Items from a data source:
/-- Decoding is total and gives well-formed instructions alone; a header that no row matches, or an access of
another width, is OTHER, and a word that is no command is ILLEGAL, never a neighbouring row (R100, R101, R102,
R104; for the width R72 and R139, read as log 11 says). -/
def Obligations.EveryTransferDecodesToAWellFormedInstruction : Prop :=
  (∀ (cfg : Config) (x : Transfer), (decode cfg.kw x).wellFormed cfg = true) ∧
  (∀ (cfg : Config) (a : Access), a.width ≠ 32 ∨ hasRow cfg a.we a.off = false →
    decode cfg.kw (.bus a) = .other a.width a.we a.off) ∧
  ∀ (cfg : Config) (c : Word), 3 < c.toNat →
    decode cfg.kw (.cmd c) = .illegal (c.extractLsb' 8 24) (c.extractLsb' 0 8)

/-- The other direction: no width, no header bit, no bit of a command word, and no data bit of a write of CTRL, CMD
or an operand register is lost by decoding (R103, R104, R100). The data of a write that is OTHER are not kept:
that write does nothing (R139). -/
def Obligations.EncodeOfDecodeGivesBackTheBits : Prop :=
  (∀ (kw : Nat) (a : Access), ∃ d, encode (decodeAccess kw a) = .bus ⟨a.width, a.we, a.off, d⟩ ∧
    (isOperandWrite (decodeAccess kw a) = true ∨ (∃ x, decodeAccess kw a = .wrCtrl x) ∨
      (∃ x, decodeAccess kw a = .wrCmd x) → d = a.data)) ∧
  ∀ c : Word, encode (decodeCommand c) = .cmd c

/-- R100: every 32-bit word is exactly one of the four commands or no command, and a word that is none keeps
its two fields. -/
def Obligations.CommandWordsAreTheFourOrIllegal : Prop :=
  ∀ c : Word,
    (decodeCommand c = .nop ↔ c = 0x00000000) ∧ (decodeCommand c = .hotp ↔ c = 0x00000001) ∧
    (decodeCommand c = .clrstat ↔ c = 0x00000002) ∧ (decodeCommand c = .wipe ↔ c = 0x00000003) ∧
    (decodeCommand c = .illegal (c.extractLsb' 8 24) (c.extractLsb' 0 8) ↔
      c.extractLsb' 8 24 ≠ 0 ∨ 0x04 ≤ (c.extractLsb' 0 8).toNat)

/-! ## Steps -/

/-- A step runs the instruction the next access decodes to, on the state with that event taken (R130; the
list of events is log 3). -/
def Obligations.StepRunsTheDecodedAccess : Prop :=
  ∀ (s : State) (a : Access) (rest : List Input), s.inputs = .access a :: rest →
    step s = exec (decodeAccess s.cfg.kw a) (s.setInputs rest)

/-- A well-formed instruction presented at the port runs its own meaning, whichever of the two formats it has:
a command comes as the data of a CMD write (R103, R138, R150). -/
def Obligations.PresentedInstructionRunsItsMeaning : Prop :=
  ∀ (s : State) (i : Instr), i.wellFormed s.cfg = true → step (s.presentTransfer (encode i)) = exec i s

/-- Every access and every command has an effect in every state: no instruction and no step stops (R274,
93_implementation_defined.md section 1). -/
def Obligations.EveryStepAnswersANextState : Prop :=
  (∀ (i : Instr) (s : State), ∃ t, exec i s = .next t) ∧ ∀ s : State, ∃ t, step s = .next t

/-- KEY_MAX and BASE are constants of the implementation: no step changes them (R6, R22). -/
def Obligations.ParametersNeverChange : Prop :=
  ∀ s t : State, step s = .next t → t.cfg = s.cfg

/-- With no event to come and no operation running the core waits; so it does after reset (R302). That the
list of events can be empty is the model's choice, log 3. -/
def Obligations.WithoutEventsTheCoreWaits : Prop :=
  (∀ s : State, s.inputs = [] → s.st ≠ .busy → step s = .next s) ∧ step State.reset = .next State.reset

/-! ## Reset -/

/-- R50: the value of every piece of state after reset, ID and PARAM included. R50's `phase` is the two fields
`phase` and `block` (log 6). -/
def Obligations.ResetLeavesTheSpecifiedValues : Prop :=
  State.reset.st = .idle ∧ statusWord State.reset.st = 0x00000000 ∧ State.reset.ctrl = 0 ∧
  State.reset.errCode = 0 ∧ State.reset.keylen = 0 ∧ State.reset.counterHi = 0 ∧
  State.reset.counterLo = 0 ∧ (∀ i, State.reset.keyStore.readWord i = 0) ∧
  State.reset.digest = ⟨0, 0, 0, 0, 0⟩ ∧ State.reset.dbc = 0 ∧ State.reset.code = 0 ∧
  State.reset.codeBcd = 0 ∧ State.reset.dp.h = ⟨0, 0, 0, 0, 0⟩ ∧ State.reset.dp.v = ⟨0, 0, 0, 0, 0⟩ ∧
  (∀ j : Fin 16, State.reset.dp.w[j] = 0) ∧ State.reset.dp.t = 0 ∧
  (∀ j : Fin 64, State.reset.dp.m[j] = 0) ∧ (∀ j : Fin 64, State.reset.dp.k0[j] = 0) ∧
  (∀ j : Fin 20, State.reset.dp.inner[j] = 0) ∧ State.reset.dp.phase = .idle ∧
  State.reset.dp.block = 0 ∧ State.reset.irq = false ∧ exec .rdId State.reset = .next (State.reset.respond 0x484F5450) ∧
  exec .rdParam State.reset = .next (State.reset.respond (BitVec.ofNat 32 State.reset.cfg.keyMax))

/-- R300: the reset event, in any state, puts every piece of the core's state to its reset value in one step.
The parameters, the value last read and the events to come are no state of the core and stay (log 4, log 13). -/
def Obligations.ResetEventGivesTheResetState : Prop :=
  ∀ (s : State) (rest : List Input), s.inputs = .reset :: rest →
    step s = .next { State.reset with cfg := s.cfg, readData := s.readData, inputs := rest }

WHAT TO WORK ON →
Please filter the entries above down to the lines holding "false" and copy them.

WRITTEN ANSWER →
  (∀ (cfg : Config) (a : Access), a.width ≠ 32 ∨ hasRow cfg a.we a.off = false →
  State.reset.dp.block = 0 ∧ State.reset.irq = false ∧ exec .rdId State.reset = .next (State.reset.respond 0x484F5450) ∧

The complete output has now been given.